Vitamin She is a 2020 Indian Telugu-language comedy drama film written and directed by V. Jayashankarr who made his debut directional with Paper Boy Movie and produced by Ravi Kumar Polishetty under the banner Full Moon Media Production. The film features Srikanth Gurram and Prachi Thaker in lead roles with Ranjit Reddy and Sanjeev Joshi in pivotal roles. Music composed by P.V.R. Raja. The movie was filmed during the lockdown and released on MX Player and Amazon Prime Video.

== Plot ==
Software Engineer Leo alias Lingababu Yoganandam is a smart phone addicted person. Also, while spending time with his cell phone, he spends the rest of his time in love with a girl named Vaidhehi who works in the same company. He is wondering how to express his love to that girl. In this way his phone will be lost and a new phone will be bought.
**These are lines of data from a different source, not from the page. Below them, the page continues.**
-- ==== Sys2Proof/Tests/Slice0.lean ====
section
/-!
SUPPORT. Tests. Words are written out from the tables of 30_encoding.md; one-step cases are the
vectors L2-A, L2-B, L2-K, L2-E and L2-C of 95_test_vectors.md (the tag in each docstring). The
witnesses show concrete states and operands that meet the hypotheses of each statement.
-/

namespace Sys2Proof.Tests

open Sys2Proof.Machine

/-! ### A small state -/

/-- The defaults of the spec, with `START_TIMEOUT_POLLS = 3`. -/
def cfg0 : Params where
  wbufSize          := 32
  rbufSize          := 32
  planeH            := 120
  planeW            := 160
  startTimeoutPolls := 3
  statusMap         := StatusMap.default
  pollOrder         := .lowThenHigh

/-- `WB[0] = 0xA0`, `WB[3] = 0xA1`, every other element of the four arrays `0x00`. -/
def mem0 : Memory where
  wb := (List.range 32).map fun i => (i, if i = 0 then 0xA0 else if i = 3 then 0xA1 else 0x00)
  rb := (List.range 32).map fun i => (i, 0x00)
  a  := []
  b  := []

/-- "INIT done": ready, enabled, nothing pending. -/
def s0 : State where
  cfg     := cfg0
  ts      := .idle
  wl      := 0
  rl      := 0
  wc      := 0
  rc      := 0
  mem     := mem0
  k       := 0
  res     := 0x00
  rbytes  := []
  initd   := true
  halted  := false
  fgph    := .ready
  req     := none
  returning := false
  pix     := 0
  en      := true
  ien     := true
  si      := false
  sts     := 0xF8
  sta     := false
  sto     := false
  aa      := false
  dat     := 0x00
  presc   := 0x20
  fa      := false
  la      := false
  pclk    := false
  d       := 0x00
  fault   := none
  buslog  := []
  cph     := .free
  last    := 0x00
  cmdLog  := []
  cmdPort := none
  script  := []
  tick    := 0

/-- `s` with a bus event reported: `SI = 1`, `STS = c`. -/
def reported (c : Byte) (s : State) : State := { s with si := true, sts := c }

/-- The outcome is a next state that passes a check. -/
def nextIs (o : Out) (check : State → Bool) : Bool :=
  match o with
  | .next t => check t
  | .fault _ => false
  | .refused _ => false

/-- The words of the commands sent so far. -/
def words (s : State) : List CmdWord := s.cmdLog.map CmdRecord.word

/-! ### WellFormed: an ill-formed term for each check -/

theorem test_unmapped_code_is_wellFormed :
    (Instr.unrecognized 0xF8).wellFormed StatusMap.default = true := by decide

theorem test_mapped_code_of_unrecognized_is_illFormed :
    (Instr.unrecognized 0x08).wellFormed StatusMap.default = false := by decide

theorem test_default_map_is_allowed : StatusMap.default.wf := by decide

theorem test_map_with_two_tags_on_one_code_is_not_allowed :
    ¬ { StatusMap.default with slarNack := 0x20 }.wf := by decide

theorem test_params_need_two_write_bytes : ¬ Params.WellFormed { cfg0 with wbufSize := 1 } :=
  fun h => absurd h.wbuf (by decide)

theorem test_params_need_a_read_byte : ¬ Params.WellFormed { cfg0 with rbufSize := 0 } :=
  fun h => absurd h.rbuf (by decide)

theorem test_params_need_a_pixel : ¬ Params.WellFormed { cfg0 with planeH := 0 } :=
  fun h => absurd h.plane (by decide)

theorem test_params_need_a_poll : ¬ Params.WellFormed { cfg0 with startTimeoutPolls := 0 } :=
  fun h => absurd h.polls (by decide)

theorem test_params_defaults_are_allowed : Params.WellFormed cfg0 :=
  ⟨by decide, by decide, by decide, by decide, by decide⟩

/-! ### Decoding: a word of every row, bit by bit from the tables -/

/-- L2-A1 to L2-A11: the codes of R87. -/
theorem test_status_codes_decode :
    [0b00001000, 0b00010000, 0b00011000, 0b00100000, 0b00101000, 0b00110000, 0b00111000,
      0b01000000, 0b01001000, 0b01010000, 0b01011000].map (decodeStatus StatusMap.default)
    = [.startSent, .repstartSent, .slawAck, .slawNack, .dataTxAck, .dataTxNack, .arbLost,
      .slarAck, .slarNack, .dataRxAck, .dataRxNack] := by decide

/-- L2-A12 to L2-A16: codes the map does not map. -/
theorem test_unmapped_codes_decode :
    [0x00, 0xF8, 0x60, 0x09, 0xFF].map (decodeStatus StatusMap.default)
    = [.unrecognized 0x00, .unrecognized 0xF8, .unrecognized 0x60, .unrecognized 0x09,
      .unrecognized 0xFF] := by decide

/-- The `CMD` table of R92: id in bits 15 to 12, 0 in bits 11 to 8, the operand in bits 7 to 0. -/
theorem test_command_words_decode :
    decodeCmd 0b0000000000000000 = .ok .clrInt ∧ decodeCmd 0b0001000000000000 = .ok .setSta
    ∧ decodeCmd 0b0010000000000000 = .ok .clrSta ∧ decodeCmd 0b0011000000000000 = .ok .setSto
    ∧ decodeCmd 0b0100000000000000 = .ok .setAa ∧ decodeCmd 0b0101000000000000 = .ok .clrAa
    ∧ decodeCmd 0b0110000010100001 = .ok (.wrDat 0xA1)
    ∧ decodeCmd 0b0111000000000000 = .ok .rdDat ∧ decodeCmd 0b1000000000000000 = .ok .rdSts
    ∧ decodeCmd 0b1001000000100000 = .ok (.cfgEn 0x20) := by decide

/-- R92: ids `0xA` to `0xF`, a nonzero `rsv`, and an operand where the command has none. -/
theorem test_reserved_command_words :
    decodeCmd 0xA000 = .error .reservedId ∧ decodeCmd 0xF000 = .error .reservedId
    ∧ decodeCmd 0x6100 = .error .reservedField ∧ decodeCmd 0x0800 = .error .reservedField
    ∧ decodeCmd 0x0001 = .error .strayOperand := by decide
But the moment the new phone comes into his hands, his life takes a turn.

== Cast ==
- Srikanth Gurram as Leo
- Prachi Thaker as Vaidhehi

== Soundtrack ==

The film score and soundtrack album of the film are composed by P.V.R. Raja.

Track list
| No. | Title | Lyrics | Singer(s) | Length |
|---|---|---|---|---|
| 1. | "Ninne Chusina Kshaname" | P.V.R. Raja | Dhanunjay Seepana | 2:16 |
| 2. | "Ninne Chusina Kshaname" | P.V.R. Raja | Brinda | 1:23 |
| 3. | "Naa Yadhane" | P.V.R. Raja | Dhanunjay Seepana | 2:17 |
| Total length: |  |  |  | 5:56 |

== Release==
The film was released on 29 December 2020.

== Critical reception ==
The film received 2.75 stars out of five in a review by The Hans India
and 3 stars out of five in a review by The Times of India telugu.samayam.com.